The ERK1/2 pathway is a critical mediator of cell proliferation, which is activated in response to growth factors (24,25), oxidative stress (26) and glutamate receptor stimulation (19,27), and promotes progression from the G1 to the S-phase by regulating the cyclin D1-CDK4 complex (15,16,28). Numerous studies have reported that the activation of the ERK1/2 pathway is markedly associated with protection from cerebral I/R injury, decreasing the infarct size and promoting cerebral cell proliferation (29–32). Therefore, promoting cerebral cell proliferation via the activation of ERK signaling is a promising strategy for the treatment of ischemic stroke. Acupuncture is an alternative medicine methodology that has long been used in China to treat various diseases. Previous studies have demonstrated the clinical efficacy of acupuncture in stroke rehabilitation. On the basis of data in the literature, the Zusanli (ST36) and Quchi (LI11) acupoints have commonly been used in China to clinically treat stroke. However, the mode of action of the neuroprotective activities of EA remain poorly understood.

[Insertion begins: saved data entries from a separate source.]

-- ==== Sys2Proof/Laws/State.lean ====
section
/-! SUPPORT. What every named update does to every field of State: one lemma per field per update, true by rfl. -/

namespace Sys2Proof.Machine

variable (s : State)

/-! ### newTransaction -/

@[simp] theorem State.newTransaction_mem : (s.newTransaction).mem = s.mem := rfl
@[simp] theorem State.newTransaction_rxLen : (s.newTransaction).rxLen = s.rxLen := rfl
@[simp] theorem State.newTransaction_asm : (s.newTransaction).asm = s.asm := rfl
@[simp] theorem State.newTransaction_stopIdx : (s.newTransaction).stopIdx = s.stopIdx := rfl
@[simp] theorem State.newTransaction_rxErr : (s.newTransaction).rxErr = s.rxErr := rfl
@[simp] theorem State.newTransaction_rxf : (s.newTransaction).rxf = s.rxf := rfl
@[simp] theorem State.newTransaction_txf : (s.newTransaction).txf = s.txf := rfl
@[simp] theorem State.newTransaction_rawOpen : (s.newTransaction).rawOpen = s.rawOpen := rfl
@[simp] theorem State.newTransaction_ev : (s.newTransaction).ev = 0 := rfl
@[simp] theorem State.newTransaction_txNow : (s.newTransaction).txNow = [] := rfl
@[simp] theorem State.newTransaction_txStream : (s.newTransaction).txStream = s.txStream := rfl
@[simp] theorem State.newTransaction_dispTrace : (s.newTransaction).dispTrace = s.dispTrace := rfl
@[simp] theorem State.newTransaction_evTrace : (s.newTransaction).evTrace = s.evTrace := rfl
@[simp] theorem State.newTransaction_fnResult : (s.newTransaction).fnResult = s.fnResult := rfl
@[simp] theorem State.newTransaction_script : (s.newTransaction).script = s.script := rfl
@[simp] theorem State.newTransaction_freeCount : (s.newTransaction).freeCount = s.freeCount := rfl

/-! ### pulsesAfter -/

@[simp] theorem State.pulsesAfter_mem (u : State) : (s.pulsesAfter u).mem = s.mem := rfl
@[simp] theorem State.pulsesAfter_rxLen (u : State) : (s.pulsesAfter u).rxLen = s.rxLen := rfl
@[simp] theorem State.pulsesAfter_asm (u : State) : (s.pulsesAfter u).asm = s.asm := rfl
@[simp] theorem State.pulsesAfter_stopIdx (u : State) : (s.pulsesAfter u).stopIdx = s.stopIdx := rfl
@[simp] theorem State.pulsesAfter_rxErr (u : State) : (s.pulsesAfter u).rxErr = s.rxErr := rfl
@[simp] theorem State.pulsesAfter_rxf (u : State) : (s.pulsesAfter u).rxf = s.rxf := rfl
@[simp] theorem State.pulsesAfter_txf (u : State) : (s.pulsesAfter u).txf = s.txf := rfl
@[simp] theorem State.pulsesAfter_rawOpen (u : State) : (s.pulsesAfter u).rawOpen = s.rawOpen := rfl
@[simp] theorem State.pulsesAfter_ev (u : State) : (s.pulsesAfter u).ev = u.ev ||| s.ev := rfl
@[simp] theorem State.pulsesAfter_txNow (u : State) : (s.pulsesAfter u).txNow = u.txNow ++ s.txNow := rfl
@[simp] theorem State.pulsesAfter_txStream (u : State) : (s.pulsesAfter u).txStream = s.txStream := rfl
@[simp] theorem State.pulsesAfter_dispTrace (u : State) : (s.pulsesAfter u).dispTrace = s.dispTrace := rfl
@[simp] theorem State.pulsesAfter_evTrace (u : State) : (s.pulsesAfter u).evTrace = s.evTrace := rfl
@[simp] theorem State.pulsesAfter_fnResult (u : State) : (s.pulsesAfter u).fnResult = s.fnResult := rfl
@[simp] theorem State.pulsesAfter_script (u : State) : (s.pulsesAfter u).script = s.script := rfl
@[simp] theorem State.pulsesAfter_freeCount (u : State) : (s.pulsesAfter u).freeCount = s.freeCount := rfl

/-! ### append -/

@[simp] theorem State.append_mem (b : Byte) : (s.append b).mem = s.mem.write s.rxLen.toNat b := rfl
@[simp] theorem State.append_rxLen (b : Byte) : (s.append b).rxLen = s.rxLen + 1 := rfl
@[simp] theorem State.append_asm (b : Byte) : (s.append b).asm = s.asm := rfl
@[simp] theorem State.append_stopIdx (b : Byte) : (s.append b).stopIdx = s.stopIdx := rfl
@[simp] theorem State.append_rxErr (b : Byte) : (s.append b).rxErr = s.rxErr := rfl
@[simp] theorem State.append_rxf (b : Byte) : (s.append b).rxf = s.rxf := rfl
@[simp] theorem State.append_txf (b : Byte) : (s.append b).txf = s.txf := rfl
@[simp] theorem State.append_rawOpen (b : Byte) : (s.append b).rawOpen = s.rawOpen := rfl
@[simp] theorem State.append_ev (b : Byte) : (s.append b).ev = s.ev := rfl
@[simp] theorem State.append_txNow (b : Byte) : (s.append b).txNow = s.txNow := rfl
@[simp] theorem State.append_txStream (b : Byte) : (s.append b).txStream = s.txStream := rfl
@[simp] theorem State.append_dispTrace (b : Byte) : (s.append b).dispTrace = s.dispTrace := rfl
@[simp] theorem State.append_evTrace (b : Byte) : (s.append b).evTrace = s.evTrace := rfl
@[simp] theorem State.append_fnResult (b : Byte) : (s.append b).fnResult = s.fnResult := rfl
@[simp] theorem State.append_script (b : Byte) : (s.append b).script = s.script := rfl
@[simp] theorem State.append_freeCount (b : Byte) : (s.append b).freeCount = s.freeCount := rfl

/-! ### dropFront -/

@[simp] theorem State.dropFront_mem (k : Nat) : (s.dropFront k).mem = s.mem.shift k s.rxLen.toNat := rfl
@[simp] theorem State.dropFront_rxLen (k : Nat) : (s.dropFront k).rxLen = s.rxLen - BitVec.ofNat 9 k := rfl
@[simp] theorem State.dropFront_asm (k : Nat) : (s.dropFront k).asm = s.asm := rfl
@[simp] theorem State.dropFront_stopIdx (k : Nat) : (s.dropFront k).stopIdx = s.stopIdx := rfl
@[simp] theorem State.dropFront_rxErr (k : Nat) : (s.dropFront k).rxErr = s.rxErr := rfl
@[simp] theorem State.dropFront_rxf (k : Nat) : (s.dropFront k).rxf = s.rxf := rfl
@[simp] theorem State.dropFront_txf (k : Nat) : (s.dropFront k).txf = s.txf := rfl
@[simp] theorem State.dropFront_rawOpen (k : Nat) : (s.dropFront k).rawOpen = s.rawOpen := rfl
@[simp] theorem State.dropFront_ev (k : Nat) : (s.dropFront k).ev = s.ev := rfl
@[simp] theorem State.dropFront_txNow (k : Nat) : (s.dropFront k).txNow = s.txNow := rfl
@[simp] theorem State.dropFront_txStream (k : Nat) : (s.dropFront k).txStream = s.txStream := rfl
@[simp] theorem State.dropFront_dispTrace (k : Nat) : (s.dropFront k).dispTrace = s.dispTrace := rfl
@[simp] theorem State.dropFront_evTrace (k : Nat) : (s.dropFront k).evTrace = s.evTrace := rfl
@[simp] theorem State.dropFront_fnResult (k : Nat) : (s.dropFront k).fnResult = s.fnResult := rfl
@[simp] theorem State.dropFront_script (k : Nat) : (s.dropFront k).script = s.script := rfl
@[simp] theorem State.dropFront_freeCount (k : Nat) : (s.dropFront k).freeCount = s.freeCount := rfl

/-! ### resetBuf -/

@[simp] theorem State.resetBuf_mem : (s.resetBuf).mem = [] := rfl
@[simp] theorem State.resetBuf_rxLen : (s.resetBuf).rxLen = 0 := rfl
@[simp] theorem State.resetBuf_asm : (s.resetBuf).asm = s.asm := rfl
@[simp] theorem State.resetBuf_stopIdx : (s.resetBuf).stopIdx = s.stopIdx := rfl
@[simp] theorem State.resetBuf_rxErr : (s.resetBuf).rxErr = s.rxErr := rfl
@[simp] theorem State.resetBuf_rxf : (s.resetBuf).rxf = s.rxf := rfl
@[simp] theorem State.resetBuf_txf : (s.resetBuf).txf = s.txf := rfl
@[simp] theorem State.resetBuf_rawOpen : (s.resetBuf).rawOpen = s.rawOpen := rfl
@[simp] theorem State.resetBuf_ev : (s.resetBuf).ev = s.ev := rfl
@[simp] theorem State.resetBuf_txNow : (s.resetBuf).txNow = s.txNow := rfl
@[simp] theorem State.resetBuf_txStream : (s.resetBuf).txStream = s.txStream := rfl
@[simp] theorem State.resetBuf_dispTrace : (s.resetBuf).dispTrace = s.dispTrace := rfl
@[simp] theorem State.resetBuf_evTrace : (s.resetBuf).evTrace = s.evTrace := rfl
@[simp] theorem State.resetBuf_fnResult : (s.resetBuf).fnResult = s.fnResult := rfl
@[simp] theorem State.resetBuf_script : (s.resetBuf).script = s.script := rfl
@[simp] theorem State.resetBuf_freeCount : (s.resetBuf).freeCount = s.freeCount := rfl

In the present study, a focal cerebral I/R rat model was used to demonstrate that EA at Zusanli and Quchi for only 24 h had a neuroprotective effect as evidenced by improved neurological deficits and reduced cerebral infarct volume. In addition, it was observed that the ERK1/2 pathway was activated 24 h after cerebral I/R injury, which was consistent with the findings of previous studies (22,23). However, EA significantly further upregulated ERK1/2 in I/R-injured brain tissues. The pattern of cyclin D1 and CDK4 protein expression was consistent with that of ERK activation in the present study. Consequently, the regulatory effect of EA on ERK activation resulted in the promotion of cerebral cell proliferation.

In conclusion, to the best of our knowledge, the present study reported for the first time that EA at the Quchi (LI11) and Zusanli (ST36) acupoints exerts a neuroprotective effect in ischemic stroke via the activation of the ERK1/2 pathway. These results suggest that EA may be a potential therapeutic approach for the treatment of cerebral ischemia.